== What the exercise asks ==
Among the lines below, return each one that contains the word "replyCompleted".

== Data shown ==
-- ==== Sys2Proof/Machine/Transmit.lean ====
section
/-! DEFINITION. The transmit side of the bus interface (sections 8.4 and 8.5): series, waits and back-off, the
composition of a frame at the start of an attempt, completion, failure and abandonment, and the beat timer. -/

namespace Sys2Proof.Machine

/-! ### Series and waits (R129, R130, R132) -/

/-- R127, R167: the draw slot is attempted in LISTEN, ANNOUNCED, ARMED and HELD. -/
def drawAttempted (l : LinkState) : Bool :=
  match l with
  | .offline => false
  | .duplicate => false
  | _ => true

/-- R129: the frame an idle transmitter takes: the pending draw slot, or else the head general entry. -/
def nextSeries (s : State) : Option SeriesKind :=
  if s.bus.drawPending && drawAttempted s.link.state then some .draw
  else match s.bus.general with
    | [] => none
    | .switch _ _ _ :: _ => some .switch
    | .reply _ :: _ => some .reply

/-- R129, R136, R167: the transmitter is idle and has a frame to send; it sends nothing in OFFLINE, or with own
number 0. -/
def seriesDue (s : State) : Bool :=
  s.bus.series.isNone && s.bus.wire.isNone && decide (s.link.state ≠ .offline) &&
  decide (ownNumber s ≠ 0) && (nextSeries s).isSome

/-- R129: a series starts, with k = 0. -/
def startSeries (s : State) : State :=
  if seriesDue s then
    s.onBus fun b =>
      { b with series := (nextSeries s).map fun kind => { kind := kind, failed := 0, cut := false } }
  else s

/-- R130: the priority wait, in bit times. -/
def priorityWait : SeriesKind → Nat
  | .draw => 0
  | .switch => 4
  | .reply => 8

/-- R132: the back-off slots of station `own` after the k-th failed attempt; 0 while k is 0. -/
def backOff (own k : Nat) : Nat := if k = 0 then 0 else (own * (2 * k + 1) + k) % 32

/-- R130: the wait W, in bit times. -/
def waitBits (own : Nat) (r : Series) : Nat := 12 + priorityWait r.kind + 16 * backOff own r.failed

/-- The line has been idle for W bit times (R130). -/
def waitOver (s : State) : Bool :=
  match s.bus.series with
  | none => false
  | some r =>
    s.bus.started && s.bus.wire.isNone && !r.cut && decide (s.bus.byteLeft = 0) &&
    decide (bits (waitBits (ownNumber s) r) ≤ s.bus.idle)

/-! ### Composition (R127, R121, R89, R169) -/

/-- R127, R128: the beat in force: the configured B, or 5 in HELD. -/
def beatInForce (s : State) : Nat := if s.link.state = .held then 5 else s.settings.beat

/-- Note 1 of Table 8-3: the flags of a DRAW frame. -/
def drawFlags (s : State) : Nat :=
  flagBit 0 (decide (s.faultLine.drive = .safe)) + flagBit 1 (decide (s.link.state = .held)) +
  flagBit 2 s.link.degraded + flagBit 3 (decide (s.rail.state = .up))

/-- R39, R41, R127: the DRAW frame of the state as it stands. -/
def drawFrameOf (s : State) : Frame :=
  let held : Bool := decide (s.link.state = .held)
  { src := ownNumber s, dst := 0, kind := 1
    payload := [byte (if held then 0 else reportedDraw s), byte (if held then 0 else s.settings.reserve),
      byte (if held then 0 else s.settings.ceiling), byte (beatInForce s), byte (linkCode s.link.state),
      byte (drawFlags s)] }

/-- R89, Table 8-4: the SWITCH frame of an entry. -/
def switchFrameOf (own : Nat) (sw : SwitchNo) (k : EdgeKind) (seq : BitVec 4) : Frame :=
  { src := own, dst := 0, kind := 2
    payload := [byte sw.val, byte (seq.toNat + flagBit 7 (decide (k = .close)))] }

/-- R131: the attempt begins with the start bit of byte 0.  The idle gap before it (R130) has ended whatever the
receiver had in hand (R122). -/
def beginAttempt (f : Frame) (s : State) : State :=
  s.onBus fun b =>
    { b with wire := some { frame := f, timer := startTimer (f.byteCount * byteTime), clashAt := none }
             idle := 0, receiver := .between }

/-- R36, R127, R128: an attempt of the draw slot: the re-test, the sample, the pending mark cleared. -/
def attemptDraw (s : State) : State :=
  let s := retest s
  (beginAttempt (drawFrameOf s) s).onBus fun b => { b with drawPending := false }

/-- R169, R170: an attempt of the SVC_REPLY: the reply is composed from the state as it stands. -/
def attemptReply (r : Reply) (s : State) : State := sampled r.data (beginAttempt (replyFrame r s) s)

/-- R130, R131: the attempt of the series in progress begins. -/
def beginSeriesAttempt (s : State) : State :=
  match s.bus.series, s.bus.general with
  | some r, g =>
    match r.kind, g with
    | .draw, _ => attemptDraw s
    | .switch, .switch sw k seq :: _ => beginAttempt (switchFrameOf (ownNumber s) sw k seq) s
    | .reply, .reply p :: _ => attemptReply p s
    | _, _ => s
  | none, _ => s

/-! ### The end of an attempt (R131, R133, R134, R135) -/

/-- The series ends, and the station leaves the line passive.  A byte of another station that is still on the line
holds up the count of idle bit times (R130). -/
def endSeries (s : State) : State :=
  s.onBus fun b => { b with series := none, wire := none, idle := 0 }

/-- Every byte has been read back as it was sent (R131): none of them was contended (R118). -/
def attemptDone (s : State) : Bool :=
  match s.bus.wire with
  | none => false
  | some w => w.timer.reached && w.clashAt.isNone

/-- A contended byte has reached its stop bit: it reads back wrongly, whatever was sent (R118, R131). -/
def clashDue (s : State) : Bool :=
  match s.bus.wire with
  | none => false
  | some w => match w.clashAt with
    | none => false
    | some e => decide (e ≤ w.timer.elapsed)

/-- An attempt stands at the stop bit of one of its bytes (R131). -/
def atStopBit (s : State) : Bool :=
  match s.bus.wire with
  | none => false
  | some w => decide (0 < w.timer.elapsed) && decide (w.timer.elapsed % byteTime = 0)

/-- R133, R139, R141, Table 9-3: the link unit at the completion of a DRAW.  In ANNOUNCED and ARMED it clears the
abandon count; in LISTEN with its window over it enters ANNOUNCED; elsewhere it does nothing. -/
def linkDrawCompleted (s : State) : State :=
  if s.link.state = .announced ∨ s.link.state = .armed then s.onLink fun l => { l with abandonCount := 0 }
  else if s.link.state = .listen ∧ s.link.listenWindow = none then enterAnnounced s
  else s

/-- R128: the beat timer starts from 0. -/
def startBeat (s : State) : State :=
  s.onBus fun b => { b with beatTimer := some (startTimer (cs (beatInForce s))) }

/-- R133: the completion of a DRAW. -/
def completeDraw (f : Frame) (s : State) : State :=
  startBeat (linkDrawCompleted (drawCompleted (byteAt f.payload 0) s))

/-- R133: the completion of a SWITCH; an entry that R135 has discarded has already left. -/
def completeSwitch (cut : Bool) (s : State) : State :=
  if cut then s else s.onBus fun b => { b with general := b.general.tail }

/-- R169, R170: what the completion of a reply does in the service unit. -/
def replyCompleted (f : Frame) (r : Reply) (s : State) : State :=
  let s := if r.data = .events then eventsReported (BitVec.ofNat 16 (pairAt f.payload 2)) s else s
  if r.restart then resetService s else s

/-- R133: the completion of an SVC_REPLY: the entry leaves. -/
def completeReply (f : Frame) (s : State) : State :=
  let s' := s.onBus fun b => { b with general := b.general.filter fun g => !isReply g }
  match s.bus.general.find? isReply with
  | some (.reply r) => replyCompleted f r s'
  | _ => s'

/-- R131, R133: the attempt succeeds. -/
def attemptSucceeds (s : State) : State :=
  match s.bus.series, s.bus.wire with
  | some r, some w =>
    let s := heard (endSeries s)
    match r.kind with
    | .draw => completeDraw w.frame s
    | .switch => completeSwitch r.cut s
    | .reply => completeReply w.frame s
  | _, _ => s

/-- R134, R37, R141: the abandonment of a DRAW. -/
def abandonDraw (s : State) : State :=
  let s := withdraw (markDraw s)
  if s.link.state = .announced ∨ s.link.state = .armed then
    s.onLink fun l => { l with abandonCount := min 3 (l.abandonCount + 1) }
  else s

/-- R134: the 8th attempt of a series has failed. -/
def abandon (r : Series) (s : State) : State :=
  let s := raise .txAbandon (count .abandoned (endSeries s))
  match r.kind with
  | .draw => abandonDraw s
  | .switch => s.onBus fun b => { b with general := b.general.tail }
  | .reply => s.onBus fun b => { b with general := b.general.filter fun g => !isReply g }

/-- R131, R135: a byte reads back wrongly.  A series that R135 has cut ends; k becomes 8 and the frame is
abandoned; or the series goes on with its back-off. -/
def attemptFails (s : State) : State :=
  match s.bus.series with
  | none => s
  | some r =>
    if r.cut then endSeries s
    else if 7 ≤ r.failed then abandon r s
    else (endSeries s).onBus fun b => { b with series := some { r with failed := r.failed + 1 } }

/-- The failed attempt is the 8th of a series that has not been cut (R134). -/
def lastAttempt (s : State) : Bool :=
  match s.bus.series with
  | none => false
  | some r => !r.cut && decide (7 ≤ r.failed)

/-- The beat timer has reached B × 10 ms (R128). -/
def beatDue (s : State) : Bool := timerReached s.bus.beatTimer

/-- R128: the beat expires. -/
def beatExpired (s : State) : State :=
  if beatDue s then markDraw (s.onBus fun b => { b with beatTimer := none }) else s

/-- TX_SERIES_START (R129). -/
def execTxSeriesStart (s : State) : Host.Outcome State Fault Refusal := .next (startSeries s)

/-- TX_WAIT_EXPIRY (R130).  A fragment that this idle gap ends is counted first. -/
def execTxWaitExpiry (s : State) : Host.Outcome State Fault Refusal :=
  .next (if waitOver s then beginSeriesAttempt (endFragment s) else s)

/-- TX_ATTEMPT_SUCCESS (R131, R133). -/
def execTxAttemptSuccess (s : State) : Host.Outcome State Fault Refusal :=
  .next (if attemptDone s then attemptSucceeds s else s)

/-- TX_ATTEMPT_FAILURE (R131). -/
def execTxAttemptFailure (s : State) : Host.Outcome State Fault Refusal :=
  .next (if atStopBit s then attemptFails s else s)

/-- TX_ABANDON (R134). -/
def execTxAbandon (s : State) : Host.Outcome State Fault Refusal :=
  .next (if atStopBit s && lastAttempt s then attemptFails s else s)

/-- BEAT_TIMER_EXPIRY (R128). -/
def execBeatTimerExpiry (s : State) : Host.Outcome State Fault Refusal := .next (beatExpired s)

end Sys2Proof.Machine
end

== Solved exercise ==
def replyCompleted (f : Frame) (r : Reply) (s : State) : State :=
  | some (.reply r) => replyCompleted f r s'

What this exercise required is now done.